### TASK DATA
--*--

/-! ## setFace -/

@[simp] theorem State.setFace_pending (s : State) (f : Nat) (x : FaceX) : (s.setFace f x).pending = s.pending := rfl
@[simp] theorem State.setFace_regs (s : State) (f : Nat) (x : FaceX) : (s.setFace f x).regs = s.regs := rfl
@[simp] theorem State.setFace_ctrs (s : State) (f : Nat) (x : FaceX) : (s.setFace f x).ctrs = s.ctrs := rfl
@[simp] theorem State.setFace_shadows (s : State) (f : Nat) (x : FaceX) : (s.setFace f x).shadows = s.shadows := rfl
@[simp] theorem State.setFace_snapGens (s : State) (f : Nat) (x : FaceX) : (s.setFace f x).snapGens = s.snapGens := rfl
@[simp] theorem State.setFace_bytes (s : State) (f : Nat) (x : FaceX) : (s.setFace f x).bytes = s.bytes := rfl
@[simp] theorem State.setFace_tags (s : State) (f : Nat) (x : FaceX) : (s.setFace f x).tags = s.tags := rfl
@[simp] theorem State.setFace_flash (s : State) (f : Nat) (x : FaceX) : (s.setFace f x).flash = s.flash := rfl
@[simp] theorem State.setFace_time (s : State) (f : Nat) (x : FaceX) : (s.setFace f x).time = s.time := rfl
@[simp] theorem State.setFace_mono (s : State) (f : Nat) (x : FaceX) : (s.setFace f x).mono = s.mono := rfl
@[simp] theorem State.setFace_freeCtr (s : State) (f : Nat) (x : FaceX) : (s.setFace f x).freeCtr = s.freeCtr := rfl
@[simp] theorem State.setFace_powered (s : State) (f : Nat) (x : FaceX) : (s.setFace f x).powered = s.powered := rfl
@[simp] theorem State.setFace_canary (s : State) (f : Nat) (x : FaceX) : (s.setFace f x).canary = s.canary := rfl
@[simp] theorem State.setFace_started (s : State) (f : Nat) (x : FaceX) : (s.setFace f x).started = s.started := rfl
@[simp] theorem State.setFace_sessions (s : State) (f : Nat) (x : FaceX) : (s.setFace f x).sessions = s.sessions := rfl
@[simp] theorem State.setFace_sessionCount (s : State) (f : Nat) (x : FaceX) : (s.setFace f x).sessionCount = s.sessionCount := rfl
@[simp] theorem State.setFace_ops (s : State) (f : Nat) (x : FaceX) : (s.setFace f x).ops = s.ops := rfl
@[simp] theorem State.setFace_handleCount (s : State) (f : Nat) (x : FaceX) : (s.setFace f x).handleCount = s.handleCount := rfl
@[simp] theorem State.setFace_tx (s : State) (f : Nat) (x : FaceX) : (s.setFace f x).tx = s.tx := rfl
@[simp] theorem State.setFace_accLog (s : State) (f : Nat) (x : FaceX) : (s.setFace f x).accLog = s.accLog := rfl
@[simp] theorem State.setFace_busStatus (s : State) (f : Nat) (x : FaceX) : (s.setFace f x).busStatus = s.busStatus := rfl
@[simp] theorem State.setFace_gap (s : State) (f : Nat) (x : FaceX) : (s.setFace f x).gap = s.gap := rfl
@[simp] theorem State.setFace_frozenLost (s : State) (f : Nat) (x : FaceX) : (s.setFace f x).frozenLost = s.frozenLost := rfl
@[simp] theorem State.setFace_archNext (s : State) (f : Nat) (x : FaceX) : (s.setFace f x).archNext = s.archNext := rfl
@[simp] theorem State.setFace_archive (s : State) (f : Nat) (x : FaceX) : (s.setFace f x).archive = s.archive := rfl
@[simp] theorem State.setFace_regions (s : State) (f : Nat) (x : FaceX) : (s.setFace f x).regions = s.regions := rfl
@[simp] theorem State.setFace_rowSeals (s : State) (f : Nat) (x : FaceX) : (s.setFace f x).rowSeals = s.rowSeals := rfl
@[simp] theorem State.setFace_scrubAt (s : State) (f : Nat) (x : FaceX) : (s.setFace f x).scrubAt = s.scrubAt := rfl
@[simp] theorem State.setFace_ddrScrub (s : State) (f : Nat) (x : FaceX) : (s.setFace f x).ddrScrub = s.ddrScrub := rfl
@[simp] theorem State.setFace_wasUe (s : State) (f : Nat) (x : FaceX) : (s.setFace f x).wasUe = s.wasUe := rfl
@[simp] theorem State.setFace_rxds (s : State) (f : Nat) (x : FaceX) : (s.setFace f x).rxds = s.rxds := rfl
@[simp] theorem State.setFace_planCopyOk (s : State) (f : Nat) (x : FaceX) : (s.setFace f x).planCopyOk = s.planCopyOk := rfl
@[simp] theorem State.setFace_lanes (s : State) (f : Nat) (x : FaceX) : (s.setFace f x).lanes = s.lanes := rfl
@[simp] theorem State.setFace_calQ (s : State) (f : Nat) (x : FaceX) : (s.setFace f x).calQ = s.calQ := rfl
@[simp] theorem State.setFace_assayQ (s : State) (f : Nat) (x : FaceX) : (s.setFace f x).assayQ = s.assayQ := rfl
@[simp] theorem State.setFace_defer (s : State) (f : Nat) (x : FaceX) : (s.setFace f x).defer = s.defer := rfl
@[simp] theorem State.setFace_plan (s : State) (f : Nat) (x : FaceX) : (s.setFace f x).plan = s.plan := rfl
@[simp] theorem State.setFace_seams (s : State) (f : Nat) (x : FaceX) : (s.setFace f x).seams = s.seams := rfl
@[simp] theorem State.setFace_caps (s : State) (f : Nat) (x : FaceX) : (s.setFace f x).caps = s.caps := rfl
@[simp] theorem State.setFace_archEntries (s : State) (f : Nat) (x : FaceX) : (s.setFace f x).archEntries = s.archEntries := rfl
@[simp] theorem State.setFace_archId (s : State) (f : Nat) (x : FaceX) : (s.setFace f x).archId = s.archId := rfl
@[simp] theorem State.setFace_archMib (s : State) (f : Nat) (x : FaceX) : (s.setFace f x).archMib = s.archMib := rfl
@[simp] theorem State.setFace_streams (s : State) (f : Nat) (x : FaceX) : (s.setFace f x).streams = s.streams := rfl
@[simp] theorem State.setFace_streamCount (s : State) (f : Nat) (x : FaceX) : (s.setFace f x).streamCount = s.streamCount := rfl
@[simp] theorem State.setFace_claim (s : State) (f : Nat) (x : FaceX) : (s.setFace f x).claim = s.claim := rfl
@[simp] theorem State.setFace_rails (s : State) (f : Nat) (x : FaceX) : (s.setFace f x).rails = s.rails := rfl
@[simp] theorem State.setFace_refALost (s : State) (f : Nat) (x : FaceX) : (s.setFace f x).refALost = s.refALost := rfl
@[simp] theorem State.setFace_refBLost (s : State) (f : Nat) (x : FaceX) : (s.setFace f x).refBLost = s.refBLost := rfl
@[simp] theorem State.setFace_shapes (s : State) (f : Nat) (x : FaceX) : (s.setFace f x).shapes = s.shapes := rfl
@[simp] theorem State.setFace_otp (s : State) (f : Nat) (x : FaceX) : (s.setFace f x).otp = s.otp := rfl
@[simp] theorem State.setFace_burnQ (s : State) (f : Nat) (x : FaceX) : (s.setFace f x).burnQ = s.burnQ := rfl
@[simp] theorem State.setFace_volatileSeals (s : State) (f : Nat) (x : FaceX) : (s.setFace f x).volatileSeals = s.volatileSeals := rfl
@[simp] theorem State.setFace_episodes (s : State) (f : Nat) (x : FaceX) : (s.setFace f x).episodes = s.episodes := rfl
@[simp] theorem State.setFace_hsBuf (s : State) (f : Nat) (x : FaceX) : (s.setFace f x).hsBuf = s.hsBuf := rfl
@[simp] theorem State.setFace_hsCount (s : State) (f : Nat) (x : FaceX) : (s.setFace f x).hsCount = s.hsCount := rfl
@[simp] theorem State.setFace_hostPcs (s : State) (f : Nat) (x : FaceX) : (s.setFace f x).hostPcs = s.hostPcs := rfl
@[simp] theorem State.setFace_injects (s : State) (f : Nat) (x : FaceX) : (s.setFace f x).injects = s.injects := rfl
@[simp] theorem State.setFace_budgetShed (s : State) (f : Nat) (x : FaceX) : (s.setFace f x).budgetShed = s.budgetShed := rfl
@[simp] theorem State.setFace_throttleShed (s : State) (f : Nat) (x : FaceX) : (s.setFace f x).throttleShed = s.throttleShed := rfl
@[simp] theorem State.setFace_ticks (s : State) (f : Nat) (x : FaceX) : (s.setFace f x).ticks = s.ticks := rfl
@[simp] theorem State.setFace_chipTo (s : State) (f : Nat) (x : FaceX) : (s.setFace f x).chipTo = s.chipTo := rfl
@[simp] theorem State.setFace_setAge (s : State) (f : Nat) (x : FaceX) : (s.setFace f x).setAge = s.setAge := rfl
@[simp] theorem State.setFace_mirror (s : State) (f : Nat) (x : FaceX) : (s.setFace f x).mirror = s.mirror := rfl
@[simp] theorem State.setFace_madcAcc (s : State) (f : Nat) (x : FaceX) : (s.setFace f x).madcAcc = s.madcAcc := rfl
@[simp] theorem State.setFace_seqLen (s : State) (f : Nat) (x : FaceX) : (s.setFace f x).seqLen = s.seqLen := rfl
@[simp] theorem State.setFace_seqPending (s : State) (f : Nat) (x : FaceX) : (s.setFace f x).seqPending = s.seqPending := rfl
@[simp] theorem State.setFace_hewers (s : State) (f : Nat) (x : FaceX) : (s.setFace f x).hewers = s.hewers := rfl
@[simp] theorem State.setFace_actor (s : State) (f : Nat) (x : FaceX) : (s.setFace f x).actor = s.actor := rfl
@[simp] theorem State.setFace_booting (s : State) (f : Nat) (x : FaceX) : (s.setFace f x).booting = s.booting := rfl
@[simp] theorem State.setFace_checked (s : State) (f : Nat) (x : FaceX) : (s.setFace f x).checked = s.checked := rfl
@[simp] theorem State.setFace_bootTries (s : State) (f : Nat) (x : FaceX) : (s.setFace f x).bootTries = s.bootTries := rfl
@[simp] theorem State.setFace_ddrLayout (s : State) (f : Nat) (x : FaceX) : (s.setFace f x).ddrLayout = s.ddrLayout := rfl
@[simp] theorem State.setFace_d2d (s : State) (f : Nat) (x : FaceX) : (s.setFace f x).d2d = s.d2d := rfl
@[simp] theorem State.setFace_ddrTrain (s : State) (f : Nat) (x : FaceX) : (s.setFace f x).ddrTrain = s.ddrTrain := rfl
@[simp] theorem State.setFace_keptCrc (s : State) (f : Nat) (x : FaceX) : (s.setFace f x).keptCrc = s.keptCrc := rfl
@[simp] theorem State.setFace_cpTry (s : State) (f : Nat) (x : FaceX) : (s.setFace f x).cpTry = s.cpTry := rfl
@[simp] theorem State.setFace_ptp (s : State) (f : Nat) (x : FaceX) : (s.setFace f x).ptp = s.ptp := rfl
@[simp] theorem State.setFace_ddrEpoch (s : State) (f : Nat) (x : FaceX) : (s.setFace f x).ddrEpoch = s.ddrEpoch := rfl
@[simp] theorem State.setFace_txds (s : State) (f : Nat) (x : FaceX) : (s.setFace f x).txds = s.txds := rfl
@[simp] theorem State.setFace_pats (s : State) (f : Nat) (x : FaceX) : (s.setFace f x).pats = s.pats := rfl
@[simp] theorem State.setFace_gens (s : State) (f : Nat) (x : FaceX) : (s.setFace f x).gens = s.gens := rfl
@[simp] theorem State.setFace_ports (s : State) (f : Nat) (x : FaceX) : (s.setFace f x).ports = s.ports := rfl
@[simp] theorem State.setFace_hostTx (s : State) (f : Nat) (x : FaceX) : (s.setFace f x).hostTx = s.hostTx := rfl
@[simp] theorem State.setFace_hostTaps (s : State) (f : Nat) (x : FaceX) : (s.setFace f x).hostTaps = s.hostTaps := rfl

--*--

### WORK REQUIRED
From the records above, transcribe without alteration every line from the one with "s.powered := rfl" to the one with "s.started := rfl", inclusive.

### EXERCISE RESPONSE
@[simp] theorem State.setFace_powered (s : State) (f : Nat) (x : FaceX) : (s.setFace f x).powered = s.powered := rfl
@[simp] theorem State.setFace_canary (s : State) (f : Nat) (x : FaceX) : (s.setFace f x).canary = s.canary := rfl
@[simp] theorem State.setFace_started (s : State) (f : Nat) (x : FaceX) : (s.setFace f x).started = s.started := rfl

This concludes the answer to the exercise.